Immer stärker machte sich der Einfluß des Leibkammerdieners geltend. Mit einem Schweif von Klienten bildete er ein förmliches Konsortium zur Ausbeutung der Leidenschaft seines Herrn, der ohne Besinnen alles guthieß, was geeignet schien, den Glanz des Wesens zu erhöhen, das mit seiner weißen Gliederpracht ihn unentrinnbar umschlungen hielt. Am Palais des Königsliebchens, das in seinem Innern zu einer Schatzkammer sich ausgestaltete, wurde unaufhörlich gebaut. Einer beginnenden allzugroßen Fülle halber lernte Kitty reiten, und das wurde der Anlaß, einen ganzen Marstall mit den prächtigsten Gespannen aller Art neben edlen Reittieren einzurichten. Dann erwiesen sich die Anlagen am Palais als zu klein. Es wurden benachbarte Grundstücke angekauft, die daraufstehenden Villen niedergerissen und ein Lustpark, der alle Gartenkünste bieten sollte, in Angriff genommen. Der Affe Muckerl war eines Tages an verdorbenem Magen verendet. Bald darauf machte in einem zierlichen Kiosk ein halbes Dutzend Aeffchen der Herrin ihre possierlichen Sprünge vor. Ein weißer und ein schwarzer Pudel, eine getigerte Dogge und ein mächtiger Neufundländer waren bereit, sie je nach Laune einzeln oder alle zugleich mit Sprüngen und Gebell zu erlustigen, in einer großen Voliere kreischten buntfarbige, exotische Vögel, seltene Tauben girrten in einer anderen, Pfauen schlugen auf einer großen Wiese das Rad. Die Dienerschaft wurde vermehrt, und dabei durfte ein junger Mohr in silberstrotzender Tracht des Spaßes halber nicht fehlen. Das Aerlchen schlug prächtige Purzelbäume und amüsierte das Königsliebchen mit seinen frechen Possen. An die Stelle des Fräulein Schwarz trat eine mit allen Künsten der Damentoilette meisterlich vertraute Pariserin. An Kittys Geburtstag führte das Hofballett im Palais nur vor ihr und dem König üppige Feerieen in prachtstrotzenden Kostümen aus.

Bei den Ladenfräuleins, den Näherinnen, Wäscherinnen und Plätterinnen, in den Fabriksälen war das Königsliebchen der beliebteste Gesprächsgegenstand, und es bildete sich in diesen Volkskreisen etwas wie ein Kultus, eine begeisterte Anhängerschaft, die in ihm gewissermaßen das heimliche Oberhaupt aller Mädchen sah, die verbotener Liebe huldigten. Aber auch die Töchter der besseren Stände zischelten untereinander über das, was sie von den Dienstmädchen erforscht hatten. Die kleinen Beamtenfrauen, die auch hübsch und jung waren und ihre Lebensfreude in der Enge einer sorgenvollen Ehe verkümmern sahen, dachten an das Königsliebchen und seufzten, wenn sie ein altes Kleid umändern mußten, weil zu einem neuen die Mittel fehlten. Die kleinen Maitressen der Kavaliere und Börsenspekulanten waren in ihren Wünschen bestrebt, ihrem Vorbild möglichst nahe zu kommen, und die vornehmen Damen plauderten bei der Toilette mit ihren Zofen über die Künste der französischen Kammerfrau.

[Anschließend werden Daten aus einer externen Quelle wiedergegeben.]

/-- A write of a doorbell page; before READY it does nothing and nothing records it, on a page of PF1 too (R40) (DESIGN CHOICE, log 105). -/
def State.ringWrite (s : State) (n o : Nat) (v : Word) : State :=
  let drop := s.wdrop 1 o
  let off (mask : Word) : State := if s.regB (kRingCfg n) 31 then drop else s.setReg (kDB n + o) (v &&& mask)
  let hi (t : State) : State := if s.regB (kRingCfg n) 31 then t else t.setReg (kSeqHi n) v
  if !s.ready then s
  else match o with
    | 0x00 => if s.sqWords n < (v - s.reg (kSqHead n)).toNat then drop else s.setReg (kSqTail n) v
    | 0x04 => if s.cqEntries n < (s.reg (kCqTail n) - v).toNat then drop else (s.setReg (kCqHead n) v).releaseHeld n
    | 0x10 | 0x18 => off 0xFFFFF000
    | 0x14 | 0x1C | 0x28 => off 0xFFFFFFFF
    | 0x2C => hi (off 0xFFFFFFFF)
    | 0x20 => s.ringCfgWrite n v
    | _ => if o < 0x40 then drop else s

/-! ## The interrupt page of PF1, and PF1 BAR0 (R31, R442) -/

/-- A read of the interrupt page at offset o of it. -/
def State.pf1Read (s : State) (o : Nat) : Word × State :=
  if o = 0 then s.claim 17
  else if o = 8 then (s.reg (kTstat 17), s)
  else if (0x800 ≤ o ∧ o < 0x880) ∨ (0xC00 ≤ o ∧ o < 0xC08) then (s.reg (kPF1 + o), s)
  else (0, s)

/-- A write of the interrupt page. -/
def State.pf1Write (s : State) (o : Nat) (v : Word) : State :=
  if o = 0 then s.wdrop 2 0
  else if o = 4 then s.doneWrite 17 v
  else if o = 8 then s.w1c (kTstat 17) 0x80000000 v
  else if 0x800 ≤ o ∧ o < 0x880 then s.msixWrite 1 (o - 0x800) v
  else s

/-- The device answers accesses: it is powered and not tripped (DEDUCED, log 29). -/
def State.answers (s : State) : Bool := decide (s.phase = .boot) || decide (s.phase = .run)

/-- The bytes of a word that a read takes (R34). -/
def readPart (size : ReadSize) (off : Nat) (w : Word) : Word :=
  match size with
  | .byte => (w >>> (8 * (off % 4))) &&& 0xFF
  | .half => (w >>> (8 * (off % 4))) &&& 0xFFFF
  | .word => w

/-- The offset of an access in its BAR. -/
def barOffset : BarAddr → Nat
  | .bar0 off => off.toNat
  | .bar4 off => off.toNat
  | .pf1 off => off.toNat

/-- A word read by a master; a refused read answers all ones (R29) (DEDUCED, log 24), and the record of one through PF1 carries its offset in PF1 BAR0 (DESIGN CHOICE, log 104). -/
def State.regRead (s : State) (m : Master) (a : BarAddr) : Word × State :=
  if !s.answers then (0xFFFFFFFF, s)
  else match m, a with
    | .pf1, .pf1 off =>
      let o := off.toNat / 4 * 4
      if o < 0x1000 then s.pageRead 0 o
      else if o < 0x3000 then s.ringRead (15 + o / 0x1000) (o % 0x1000)
      else if o < 0x4000 then s.pf1Read (o - 0x3000)
      else (0xFFFFFFFF, s.refusedAccess uHost o)
    | .pf0, .bar4 off => s.ringRead (off.toNat / 0x1000) (off.toNat % 0x1000 / 4 * 4)
    | .pf1, _ => (0xFFFFFFFF, s)
    | _, .bar0 off =>
      let r := s.busRead m off.toNat
      (r.1.getD 0xFFFFFFFF, r.2)
    | _, _ => (0xFFFFFFFF, s)

/-- A host write that is discarded and recorded: its unit and the offset within its page, which is 4 KiB for a doorbell page and for the interrupt page of PF1 (DEDUCED, log 22). -/
def dropAt : BarAddr → Nat × Nat
  | .bar0 off => (if 0x40 ≤ off.toNat / 0x10000 then 0x0C else off.toNat / 0x10000, off.toNat % 0x10000)
  | .bar4 off => (1, off.toNat % 0x1000)
  | .pf1 off =>
    (if off.toNat < 0x1000 then 0 else if off.toNat < 0x3000 then 1 else 2, off.toNat % 0x1000)

/-- A narrow or misaligned write is discarded and recorded in `GLB_WDROP` (R34), or at an unmapped offset refused (R29, R33); on a doorbell page before READY it leaves no record (R40) (DESIGN CHOICE, log 105). -/
def State.narrowWrite (s : State) (m : Master) (a : BarAddr) : State :=
  let d := dropAt a
  let o := (barOffset a)
  match m, a with
  | .pf0, .bar4 _ => if s.ready then s.wdrop d.1 d.2 else s
  | .pf1, .pf1 _ =>
    if 0x4000 ≤ o then s.refusedAccess uHost o
    else if 0x1000 ≤ o ∧ o < 0x3000 ∧ s.ready = false then s
    else s.wdrop d.1 d.2
  | .pf1, _ => s
  | _, .bar0 _ => if pageMapped (o / 0x10000) then s.wdrop d.1 d.2 else s.refusedAccess (masterUnit m) (aRegs + o)
  | _, _ => s

/-- A word written by a master (R34); the record of a refused write through PF1 carries its offset in PF1 BAR0 (DESIGN CHOICE, log 104). -/
def State.regWrite (s : State) (m : Master) (a : BarAddr) (w : Width) (v : Word) : State :=
  if !s.answers then s
  else if w = .narrow ∨ (barOffset a) % 4 ≠ 0 then s.narrowWrite m a
  else match m, a with
    | .pf1, .pf1 off =>
      let o := off.toNat
      if o < 0x1000 then s.wdrop 0 o
      else if o < 0x3000 then s.ringWrite (15 + o / 0x1000) (o % 0x1000) v
      else if o < 0x4000 then s.pf1Write (o - 0x3000) v
      else s.refusedAccess uHost o
    | .pf0, .bar4 off => s.ringWrite (off.toNat / 0x1000) (off.toNat % 0x1000) v
    | .pf1, _ => s
    | _, .bar0 off => (s.busWrite m off.toNat v).2
    | _, _ => s

end Sys2Proof.Machine
end

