/-- The packets that run a head and its ports: HEAD_ENABLE commits the staged set, clears the head's counters and HD_FRAME, turns its PLL off its lock and lets the ports start; HEAD_DISABLE and HEAD_COMMIT wait for the boundary and the swap; ROUTE_SET stores the route that is to come, or switches the port off at once when nothing runs on it (R15, R101, R103, R119, R246). -/
def Obligations.HeadPackets : Prop :=
  (∀ (s : State) (p : Packet), Takes s .headEnable p →
    let t := s.admitted .headEnable p
    let o := s.opened .headEnable p
    let h := fld (pw p 0) 0 5
    let g := t.shSet h
    let r := t.rsvRequest h (headDemand g)
    let a := ((r.2.acceptSet h).clearCounts h).setW64 (kFrame h) 0
    let b := (a.setReg (kPll h) (a.reg (kPll h) &&& 0xFFFF)).setB (kHD h + 0xE54) 31 false
    headEnableFault o t = none → t.resumesStart o h = false →
    t.setCauses h g ++ t.canvasCause (fun x => decide (x = h)) h = [] → r.1 = true →
    exec (.headEnable p) s = .next (carried o (.wait (.start h), (((b.updHead h fun v =>
      { v with enabled := true, starting := true, restart := none, phase := .stopped, disabling := false,
               ig := { v.ig with crcs := [], raised := false } }).portsHeadOn h).jState o.idx .staged).recHead h))) ∧
  (∀ (s : State) (p : Packet), Takes s .headDisable p →
    let t := s.admitted .headDisable p
    let o := s.opened .headDisable p
    let h := fld (pw p 0) 0 5
    headDisableFault o t = none → exec (.headDisable p) s =
      .next (carried o (.wait (.bnd h), t.updHead h fun v => { v with disabling := true }))) ∧
  (∀ (s : State) (p : Packet), Takes s .headCommit p →
    let t := s.admitted .headCommit p
    let o := s.opened .headCommit p
    headCommitFault o t = none → exec (.headCommit p) s = .next (carried o (.wait (.swap (pw p 0) 0 0 false),
      (t.jState o.idx .staged).each ((List.range 32).filter (bit (pw p 0))) State.requestCommit))) ∧
  (∀ (s : State) (p : Packet), Takes s .routeSet p →
    let t := s.admitted .routeSet p
    let o := s.opened .routeSet p
    let q := fld (pw p 0) 0 5
    let runs := bit (pw p 1) 31 = true ∨ (t.routeEn q = true ∧ (t.head (t.routeSrc q)).enabled = true)
    bit (pw p 0) 8 = false → (t.port q).pend = none → routePortFault o t = none →
    (runs → exec (.routeSet p) s = .next (carried o (.wait (.route q), t.routePend q (pw p 1) (some o.acc)))) ∧
    (¬ runs → exec (.routeSet p) s = .next (carried o (.done repOk, t.routeOff q)))) ∧
  (∀ (s : State) (p : Packet), Takes s .routeSet p →
    let t := s.admitted .routeSet p
    let o := s.opened .routeSet p
    let src := fld (pw p 1) 0 5
    bit (pw p 0) 8 = true → routeGenlockFault o t = none →
    ((t.head src).enabled = true → exec (.routeSetGenlock p) s = .next (carried o (.wait (.genlockOut src), t))) ∧
    ((t.head src).enabled = false → exec (.routeSetGenlock p) s = .next (carried o (.done repOk, t.setReg (kGl 0) (pw p 1)))))

/-- The three forms of MANTEL_SET pass the checks of the Foyer and of the Study and wait for the Mantel swap of their head (R226, R229, R230). -/
def Obligations.MantelPackets : Prop :=
  ∀ (s : State) (p : Packet), Takes s .mantelSet p →
    let t := s.admitted .mantelSet p
    let o := s.opened .mantelSet p
    let t' := carried o (.wait (.mantel (fld (pw p 0) 0 5)), t)
    mantelFoyer o t = none → mantelStudy o t = none →
    exec (.mantelSet p) s = .next t' ∧ exec (.mantelSetFields p) s = .next t' ∧ exec (.mantelSetDisable p) s = .next t'

/-- The packets of the rect engines and the Dumbwaiter: a rectangle queues for its engine, where its operation begins in its turn (R339); a chain starts on its first descriptor with its pace gap; a stop that finds its channel between descriptors halts it with the next descriptor's address, and waits for that point otherwise (R324, R328, R330, R338, R339, R356, R357). -/
def Obligations.EnginePackets : Prop :=
  (∀ (s : State) (p : Packet),
    let run (op : Nat) (o : Open) (t : State) : State :=
      let e := fld (pw p 0) 0 2
      carried o (.wait (.rect e), t.setRect e { t.rect1 e with queue := (t.rect1 e).queue ++ [(o.acc, wd op :: p.p)] })
    (Takes s .rectFill p → (s.admitted .rectFill p).rectBeginFault 0 (s.opened .rectFill p) = none →
      exec (.rectFill p) s = .next (run 0 (s.opened .rectFill p) (s.admitted .rectFill p))) ∧
    (Takes s .rectCopy p → (s.admitted .rectCopy p).rectBeginFault 1 (s.opened .rectCopy p) = none →
      exec (.rectCopy p) s = .next (run 1 (s.opened .rectCopy p) (s.admitted .rectCopy p))) ∧
    (Takes s .rectConvert p → (s.admitted .rectConvert p).rectBeginFault 2 (s.opened .rectConvert p) = none →
      exec (.rectConvert p) s = .next (run 2 (s.opened .rectConvert p) (s.admitted .rectConvert p)))) ∧
  (∀ (s : State) (p : Packet), Takes s .dmaChainStart p →
    let t := s.admitted .dmaChainStart p
    let o := s.opened .dmaChainStart p
    let c := fld (pw p 0) 0 6
    dmaChainStartFault o t = none → exec (.dmaChainStart p) s = .next (carried o (.wait (.dmaRun c),
      ((t.setReg (kDw c + 0x30) (wd (fld (pw p 0) 16 16))).setDw c { dwtInit with fetch := some (pd p 1) }).dwSetRun c true))) ∧
  (∀ (s : State) (p : Packet), Takes s .dmaStop p →
    let t := s.admitted .dmaStop p
    let o := s.opened .dmaStop p
    let c := fld (pw p 0) 0 6
    dmaStopFault o t = none →
    (∀ a, t.dwBetween c = some a → exec (.dmaStop p) s =
      .next (carried o (.done ⟨.ok, 0, wd a, wd (a / 2 ^ 32), 0⟩, t.dwHalt c .stopped a))) ∧
    (t.dwBetween c = none → exec (.dmaStop p) s =
      .next (carried o (.wait (.dmaHalt c), (t.setB (kDw c + 4) 29 true).setB (kDw c) 30 true))))
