-- ==== Sys2Proof/Laws/HallwayKeep.lean ====
section
/-! SUPPORT. The operations of Machine/Hallway.lean keep the open commands: see Laws/Keep.lean. -/

set_option linter.all false

namespace Sys2Proof.Machine

theorem State.setTags_keep {s0 s : State} (h : Keep s0 s) {a1 a2} : Keep s0 (State.setTags s a1 a2) := by
  have e := @rfl _ @State.setTags
  conv at e => rhs; delta State.setTags
  rw [e]; clear e; beta_reduce
  repeat' first
    | (fail_if_no_progress (extract_lets -underBinder +onlyGivenNames x); first | (clear_value x) | fail)
    | with_reducible apply State.setReg_keep
    | (with_reducible refine Keep.upd ?_ ?_; (on_goal 2 => exact ⟨by with_reducible rfl, by with_reducible rfl, by with_reducible rfl⟩); with_reducible assumption)

theorem State.setSlots_keep {s0 s : State} (h : Keep s0 s) {a1 a2} : Keep s0 (State.setSlots s a1 a2) := by
  have e := @rfl _ @State.setSlots
  conv at e => rhs; delta State.setSlots
  rw [e]; clear e; beta_reduce
  repeat' first
    | (fail_if_no_progress (extract_lets -underBinder +onlyGivenNames x); first | (clear_value x) | fail)
    | (with_reducible refine Keep.upd ?_ ?_; (on_goal 2 => exact ⟨by with_reducible rfl, by with_reducible rfl, by with_reducible rfl⟩); with_reducible assumption)

theorem State.setHalPort_keep {s0 s : State} (h : Keep s0 s) {a1 a2} : Keep s0 (State.setHalPort s a1 a2) := by
  have e := @rfl _ @State.setHalPort
  conv at e => rhs; delta State.setHalPort
  rw [e]; clear e; beta_reduce
  repeat' first
    | (fail_if_no_progress (extract_lets -underBinder +onlyGivenNames x); first | (clear_value x) | fail)
    | (with_reducible refine Keep.upd ?_ ?_; (on_goal 2 => exact ⟨by with_reducible rfl, by with_reducible rfl, by with_reducible rfl⟩); with_reducible assumption)

theorem State.flitOut_keep {s0 s : State} (h : Keep s0 s) {a1 a2} : Keep s0 (State.flitOut s a1 a2) := by
  have e := @rfl _ @State.flitOut
  conv at e => rhs; delta State.flitOut
  rw [e]; clear e; beta_reduce
  repeat' first
    | with_reducible assumption
    | (fail_if_no_progress (extract_lets -underBinder +onlyGivenNames x); first | (clear_value x) | fail)
    | with_reducible apply State.setHalPort_keep

theorem State.halArbit_keep {s0 s : State} (h : Keep s0 s) {a1 a2} : Keep s0 (State.halArbit s a1 a2) := by
  have e := @rfl _ @State.halArbit
  conv at e => rhs; delta State.halArbit
  rw [e]; clear e; beta_reduce
  repeat' first
    | with_reducible assumption
    | (fail_if_no_progress (extract_lets -underBinder +onlyGivenNames x); first | (have hT : (type_of% x) = (State) := (by with_reducible rfl); clear hT; refine (fun (hx : Keep s0 x) => ?_) ?_; (on_goal 1 => clear_value x); (on_goal 2 => subst x)) | (have hT : (type_of% x) = (Nat) := (by with_reducible rfl); clear hT; clear_value x) | (clear_value x) | fail)
    | with_reducible apply State.flitOut_keep
    | (with_reducible refine Keep.upd ?_ ?_; (on_goal 2 => exact ⟨by with_reducible rfl, by with_reducible rfl, by with_reducible rfl⟩); with_reducible assumption)
    | split

theorem State.flitIn_keep {s0 s : State} (h : Keep s0 s) {a1 a2} : Keep s0 (State.flitIn s a1 a2) := by
  have e := @rfl _ @State.flitIn
  conv at e => rhs; delta State.flitIn
  rw [e]; clear e; beta_reduce
  repeat' first
    | with_reducible assumption
    | (fail_if_no_progress (extract_lets -underBinder +onlyGivenNames x); first | (clear_value x) | fail)
    | (with_reducible apply keep_ite <;> intro)
    | with_reducible apply State.setHalPort_keep

theorem State.halCross_keep {s0 s : State} (h : Keep s0 s) {a1 a2 a3} : Keep s0 (State.halCross s a1 a2 a3) := by
  have e := @rfl _ @State.halCross
  conv at e => rhs; delta State.halCross
  rw [e]; clear e; beta_reduce
  repeat' first
    | with_reducible assumption
    | with_reducible apply State.halArbit_keep
    | with_reducible apply State.flitIn_keep

theorem State.cellarTransfer_keep {s0 s : State} (h : Keep s0 s) {a1 a2 a3 a4 a5} : Keep s0 (State.cellarTransfer s a1 a2 a3 a4 a5) := by
  have e := @rfl _ @State.cellarTransfer
  conv at e => rhs; delta State.cellarTransfer
  rw [e]; clear e; beta_reduce
  repeat' first
    | with_reducible assumption
    | (fail_if_no_progress (extract_lets -underBinder +onlyGivenNames x); first | (have hT : (type_of% x) = (State) := (by with_reducible rfl); clear hT; refine (fun (hx : Keep s0 x) => ?_) ?_; (on_goal 1 => clear_value x); (on_goal 2 => subst x)) | (clear_value x) | fail)
    | (with_reducible apply keep_ite <;> intro)
    | with_reducible apply State.setTags_keep
    | with_reducible apply State.setSlots_keep
    | with_reducible apply State.halCross_keep
    | split

end Sys2Proof.Machine
end

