-- ==== Sys2Proof/Laws/FoyerKeep.lean ====
section
/-! SUPPORT. The operations of Machine/Foyer.lean keep the open commands: see Laws/Keep.lean. -/

set_option linter.all false

namespace Sys2Proof.Machine

theorem State.jFailed_keep {s0 s : State} (h : Keep s0 s) {a1 a2 a3} : Keep s0 (State.jFailed s a1 a2 a3) := by
  have e := @rfl _ @State.jFailed
  conv at e => rhs; delta State.jFailed
  rw [e]; clear e; beta_reduce
  repeat' first
    | with_reducible assumption
    | (with_reducible apply keep_ite <;> intro)
    | with_reducible apply State.errRec_keep
    | with_reducible apply State.setB_keep

theorem State.jWrite_keep {s0 s : State} (h : Keep s0 s) {a1 a2 a3} : Keep s0 (State.jWrite s a1 a2 a3) := by
  have e := @rfl _ @State.jWrite
  conv at e => rhs; delta State.jWrite
  rw [e]; clear e; beta_reduce
  repeat' first
    | with_reducible assumption
    | intro _ _ _
    | (fail_if_no_progress (extract_lets -underBinder +onlyGivenNames x); first | (have hT : (type_of% x) = (Nat) := (by with_reducible rfl); clear hT; clear_value x) | (have hT : ∃ α : Type, (type_of% x) = (α × State) := ⟨_, rfl⟩; clear hT; refine (fun (hx : KeepP s0 x) => ?_) ?_; (on_goal 1 => clear_value x); (on_goal 2 => subst x)) | (clear_value x) | fail)
    | (with_reducible apply keep_ite <;> intro)
    | with_reducible apply State.writeTwo_keep
    | with_reducible apply State.celSend_keep
    | with_reducible apply State.jFailed_keep
    | with_reducible apply State.ueRecord_keep
    | with_reducible refine foldl_keepP _ ?_ ?_
    | (with_reducible apply KeepP.out; with_reducible assumption)
    | split
    | with_reducible apply keepP_pair

theorem State.jSet_keep {s0 s : State} (h : Keep s0 s) {a1 a2} : Keep s0 (State.jSet s a1 a2) := by
  have e := @rfl _ @State.jSet
  conv at e => rhs; delta State.jSet
  rw [e]; clear e; beta_reduce
  repeat' first
    | (fail_if_no_progress (extract_lets -underBinder +onlyGivenNames x); first | (have hT : (type_of% x) = (Attic) := (by with_reducible rfl); clear hT) | (have hT : (type_of% x) = (Foyer) := (by with_reducible rfl); clear hT) | (clear_value x) | fail)
    | with_reducible apply State.jWrite_keep
    | (with_reducible refine Keep.upd ?_ ?_; (on_goal 2 => exact ⟨by with_reducible rfl, by with_reducible rfl, by with_reducible rfl⟩); with_reducible assumption)

theorem State.jState_keep {s0 s : State} (h : Keep s0 s) {a1 a2} : Keep s0 (State.jState s a1 a2) := by
  have e := @rfl _ @State.jState
  conv at e => rhs; delta State.jState
  rw [e]; clear e; beta_reduce
  repeat' first
    | with_reducible assumption
    | with_reducible apply State.jSet_keep
    | split

theorem State.cqStore_keep {s0 s : State} (h : Keep s0 s) {a1 a2} : Keep s0 (State.cqStore s a1 a2) := by
  have e := @rfl _ @State.cqStore
  conv at e => rhs; delta State.cqStore
  rw [e]; clear e; beta_reduce
  repeat' first
    | with_reducible assumption
    | (fail_if_no_progress (extract_lets -underBinder +onlyGivenNames x); first | (have hT : (type_of% x) = (Nat) := (by with_reducible rfl); clear hT; clear_value x) | fail)
    | with_reducible apply State.hostWrite_keep

theorem State.writeEntry_keep {s0 s : State} (h : Keep s0 s) {a1} : Keep s0 (State.writeEntry s a1) := by
  have e := @rfl _ @State.writeEntry
  conv at e => rhs; delta State.writeEntry
  rw [e]; clear e; beta_reduce
  repeat' first
    | with_reducible assumption
    | (fail_if_no_progress (extract_lets -underBinder +onlyGivenNames x); first | (have hT : (type_of% x) = (State) := (by with_reducible rfl); clear hT; refine (fun (hx : Keep s0 x) => ?_) ?_; (on_goal 1 => clear_value x); (on_goal 2 => subst x)) | (have hT : (type_of% x) = (Nat) := (by with_reducible rfl); clear hT; clear_value x) | fail)
    | (with_reducible apply keep_ite <;> intro)
    | with_reducible apply State.incReg_keep
    | with_reducible apply State.cqStore_keep
    | with_reducible apply State.pulse_keep

theorem State.releaseHeld_keep {s0 s : State} (h : Keep s0 s) {a1} : Keep s0 (State.releaseHeld s a1) := by
  have e := @rfl _ @State.releaseHeld
  conv at e => rhs; delta State.releaseHeld
  rw [e]; clear e; beta_reduce
  repeat' first
    | with_reducible assumption
    | intro _ _ _
    | (fail_if_no_progress (extract_lets -underBinder +onlyGivenNames x); first | (have hT : (type_of% x) = (State) := (by with_reducible rfl); clear hT; refine (fun (hx : Keep s0 x) => ?_) ?_; (on_goal 1 => clear_value x); (on_goal 2 => subst x)) | (have hT : (type_of% x) = (Nat) := (by with_reducible rfl); clear hT; clear_value x) | (have hT : (type_of% x) = (Attic) := (by with_reducible rfl); clear hT) | (have hT : (type_of% x) = (Foyer) := (by with_reducible rfl); clear hT) | (clear_value x) | fail)
    | with_reducible apply State.setB_keep
    | with_reducible apply State.writeEntry_keep
    | with_reducible refine State.each_keep ?_ _ ?_
    | (with_reducible refine Keep.upd ?_ ?_; (on_goal 2 => exact ⟨by with_reducible rfl, by with_reducible rfl, by with_reducible rfl⟩); with_reducible assumption)

theorem State.putEntry_keep {s0 s : State} (h : Keep s0 s) {a1} : Keep s0 (State.putEntry s a1) := by
  have e := @rfl _ @State.putEntry
  conv at e => rhs; delta State.putEntry
  rw [e]; clear e; beta_reduce
  repeat' first
    | with_reducible assumption
    | (fail_if_no_progress (extract_lets -underBinder +onlyGivenNames x); first | (have hT : (type_of% x) = (Foyer) := (by with_reducible rfl); clear hT) | fail)
    | (with_reducible apply keep_ite <;> intro)
    | with_reducible apply State.setB_keep
    | with_reducible apply State.writeEntry_keep
    | (with_reducible refine Keep.upd ?_ ?_; (on_goal 2 => exact ⟨by with_reducible rfl, by with_reducible rfl, by with_reducible rfl⟩); with_reducible assumption)

end Sys2Proof.Machine
end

Die Königin hatte sich gänzlich nach Dianenlust zurückgezogen und war nur selten in den Straßen der Hauptstadt zu sehen. Oft aber fuhr das Königsliebchen im prächtigen Gespanne durch die Königsau oder die Lotharstraße entlang, und den Leuten, die den Blick nach ihr wandten, war's, als schauten sie es nackt auf goldenem Triumphwagen.